Poster Session II: Chronic lymphocytic leukemia and related disorders - Biology & translational research
Reversible protein phosphorylation is a dynamic process that regulates virtually all cellular events and is controlled by the opposed activity of protein kinases and protein phosphatases. Although strong emphasis has been placed on the hyperactivation of protein kinases in the onset and progression of human disease, especially cancer, accumulating evidence suggests that abnormal signaling also results from impaired expression or activity of phosphatases. In Large Granular Lymphocyte (LGL) leukemia (LGLL), a rare lymphoproliferative disorder chatracterized by clonal expansion of either cytotoxic T lymphocytes (T-LGLL) or natural killer cells (chronic lymphoproliferative disorder of NK cells, NK-CLPD), constitutive activation of phosphorylation-regulated survival pathways, JAK2/STAT3, PI3K/Akt, and NF-κB pathways among others, has been found to account for the molecular mechanisms sustaining monoclonal cell proliferation and resistance to apoptosis. Interestingly, since several factors participating in such pathways are known to be substrates for protein phosphatases, namely the tyrosine phosphatase SHP-1 and the serine/threonine phosphatase PP2A under normal conditions, it is conceivable that their possible alterations and consequent inability to disrupt hyperactive pathways play a role in LGLL pathogenesis.

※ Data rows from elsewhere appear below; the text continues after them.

/-- The remote path, the service port and the clerk's turn (ch. 2, 5, 22). -/
def Obligations.PathEventsComplete : Prop :=
  ∀ (s : State),
    (∀ port addr udp b k, port ≤ 1 → bit s.paths.portsEnabled port = true → linkUp s port = true → s.mode.coppice = false → 40 ≤ b.length → b.length ≤ 4120 → fld b 0 1 = 0x47 → fld b 1 1 = 0x43 →
      b.length = fld b 22 2 + 40 → remoteKey s (fld b 2 1) = some k → (Config.cmac k.key (b.take (b.length - 8))).toNat = fld b (b.length - 8) 8 → fld b 8 8 ≠ 0 →
      ∀ w, (s.paths.windows.find? (fun w => w.slot == fld b 2 1)).getD { slot := fld b 2 1 } = w → counterFresh w (fld b 8 8) = true → ∃ t,
        exec (.remoteDatagram port addr udp s.paths.udpPort b) s = .next (remotePacket (parsePacket (.remote port (fld b 2 1) addr udp) ((b.take (b.length - 8)).drop 16)) (count 0x074 t)) ∧
        t = { useSlot (fld b 2 1) s with paths := { s.paths with windows := s.paths.windows.filter (fun x => x.slot != fld b 2 1) ++ [w.accept (fld b 8 8)], accepted := modAt s.paths.accepted port (satAdd 32 · 1) } }) ∧
    (s.paths.serviceOpen = false → taking s = true → exec .serviceConnectionOpen s = .next { s with paths := { s.paths with serviceOpen := true, serviceConn := s.paths.serviceConn + 1 } }) ∧
    (exec .serviceConnectionClose s = .next { s with paths := { s.paths with serviceOpen := false } }) ∧
    (∀ b p, s.paths.serviceOpen = true → taking s = true → intakeFull s 2 = false → p = parsePacket (.service s.paths.serviceConn) b → intakeCheck s p = none →
      exec (.servicePacket b) s = .next (enqueue p s)) ∧
    (∀ cls index offset w rest b, 2 ≤ cls → offset ≤ s.clerk.offset → s.mode.role ≠ 2 → taking s = true → popWaiting cls index s.clerk.intake = some (w, rest) → w.body = .raw b → w.held = 0 →
      quotaSpent s (entryOf s w) = false → exec (.clerkAccept cls index offset) s = .next (count 0x001 { s with clerk := { s.clerk with intake := rest, open_ := s.clerk.open_ ++ [entryOf s w] } })) ∧
    (∀ index offset w rest p i, index ≠ 3 → offset ≤ s.clerk.offset → taking s = true → popWaiting 1 index s.clerk.intake = some (w, rest) → w.body = .command p → opInfo p.opcode = some i → i.w = false →
      exec (.clerkAccept 1 index offset) s = .next (runWaiting p { s with clerk := { s.clerk with intake := rest } }))

/-! ### Ticks, channels and streams -/

/-- The boundary of a tick, the issue step, the release of results, faults detected, streams and the replay's ticks (ch. 2, 3, 5). -/
def Obligations.TickEventsComplete : Prop :=
  ∀ (s : State),
    (s.clerk.running = true → s.mode.role ≠ 2 → s.twin.handover = none → ∀ b, b = beforeSeal s → ∃ mid, exec (.tickBoundary []) s = .next (signal (openTick b.clerk.tick mid)) ∧
      mid = closeTick b.clerk.open_ [] b ∧ mid.clerk.tick = b.clerk.tick + 1 ∧ mid.clerk.offset = 0 ∧ mid.clerk.lastTick = b.clerk.tick ∧
      mid.clerk.lastD = (closedWaybill b.clerk.open_ b).digest ∧ mid.clerk.chain = (closedWaybill b.clerk.open_ b).digest) ∧
    (s.clerk.running = true → s.mode.role = 2 → exec (.tickBoundary []) s = .next (signal (standbyBoundary s))) ∧
    (∀ es, s.clerk.running = true → exec (.tickBoundary es) s = .next (signal (boundary (es.foldl (fun s e => storeEvent e s) s)))) ∧
    (∀ r o c, s.computed.getLast? = some (r, o) → r.issued = false → c = ((lookD r.tick (contextOf s) s.contexts).calc r.tick o r).issueNow →
      exec .issueStep s = .next { s with computed := s.computed.dropLast ++ [(c.res, c.ord)], ord := { s.ord with lanterns := c.ord.lanterns, backlog := c.ord.backlog } }) ∧
    (∀ r o rest, s.computed = (r, o) :: rest → rest ≠ [] → ∃ m, exec .resultRelease s = .next (signal (compareTwin r.tick (takeCkpt r o m))) ∧ m.rel = o ∧ m.relTick = r.tick) ∧
    (∀ h c cause, chanOf s.ord h = some c → c.state ≠ .faulted → 2 ≤ cause → cause ≤ 4 →
      exec (.channelFaultDetect h cause) s = .next (placeClerk 0x0101 (le 4 h.toNat ++ le 1 cause ++ zeros 3 ++ le 8 0) s)) ∧
    (∀ h c cfg r, chanOf s.ord h = some c → streamOf s.ord h = some cfg → s.streams.find? (fun r => r.slot == hSlot h) = some r → c.state = .running → cfg.master = 3 →
      (r.waiting ≠ [] → r.lastSent < r.ack + r.window → exec (.streamMessageSend h) s = .next (pushMessage h cfg (formMessage h r s).2 (formMessage h r s).1)) ∧
      (∀ n m, r.unacked.find? (fun m => m.num == n) = some m → exec (.streamResend h n) s = .next (count 0x079 (pushMessage h cfg m
        (modStream (hSlot h) (fun r => { r with unacked := r.unacked.map (fun x => if x.num = n then { x with resends := x.resends + 1 } else x) }) s))))) ∧
    (∀ w t, s.clerk.replay.state = 1 → s.clerk.replay.next = t → s.clerk.ring.find? (fun w => w.tick == t) = some w → s.store.badWaybills.any (fun x => x.1 == t) = false →
      exec .replayTick s = .next (endReplay (replayWaybill w { s with clerk := { s.clerk with replay := { s.clerk.replay with next := t + 1 } } })))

In this study, we assessed the ability of small molecules activating SHP-1 and PP2A to abrogate the survival pathways in LGLs by counteracting aberrant signals generated by constitutively activated protein kinases.
Peripheral blood specimens were obtained from untreated patients with LGLL (both T-LGLL and NK-CLPD). Peripheral blood mononuclear cells (PBMCs) were obtained by Ficoll-Hypaque (Sigma Aldrich) gradient separation. LGLs were then separated from PBMCs by the immunomagnetic beads (Miltenyi Biotec). LGLs were incubated with SC-43, SHP-1 activator, or alternatively CC11, PP2A activator, at increasing concentrations and different time points. Subsequently, LGLs underwent annexin V-PI flow cytometry to assess the extent of apoptosis or were lysed to monitor the level of SHP-1 and PP2A activity. Moreover, the phosphorylation/activation status and the protein level of factors directly involved in the constitutively activated survival pathways of LGLs were evaluated by Western blot analysis.
Both SC-43 and CC11 proved effective at bringing a significant level of caspase-dependent apoptosis in the low micromolar range, also exhibiting a striking synergistic effect when used in combination. Moreover, both compounds selectively activated their target phosphatases, as demonstrated by proper in-vitro phosphatase assays. As to the signaling pathways affected by SC-43 via SHP-1 activation, the phosphorylation status of STAT3 was remarkably decreased, thereby negatively affecting the function of this transcription factor, as shown by the reduced expression of downstream target genes such as Mcl-1, Cyclin D and S1P5. In turn, CC11 caused dephosphorylation of factors taking part in PI3K/Akt and NF-kB pathways, including Akt itself and IKKbeta and IkB, respectively, confirming the role of PP2A as functional antagonist of survival pathways in patients' LGLs.
Taken together, our results support the newly emerging evidence that the drug-induced activation of SHP-1 and PP2A, already recognized as tumor suppressors in other tumor cells, may serve as a mechanism countering the aberrant pro-survival signals, thus opening up new prospects for treatment of LGLL.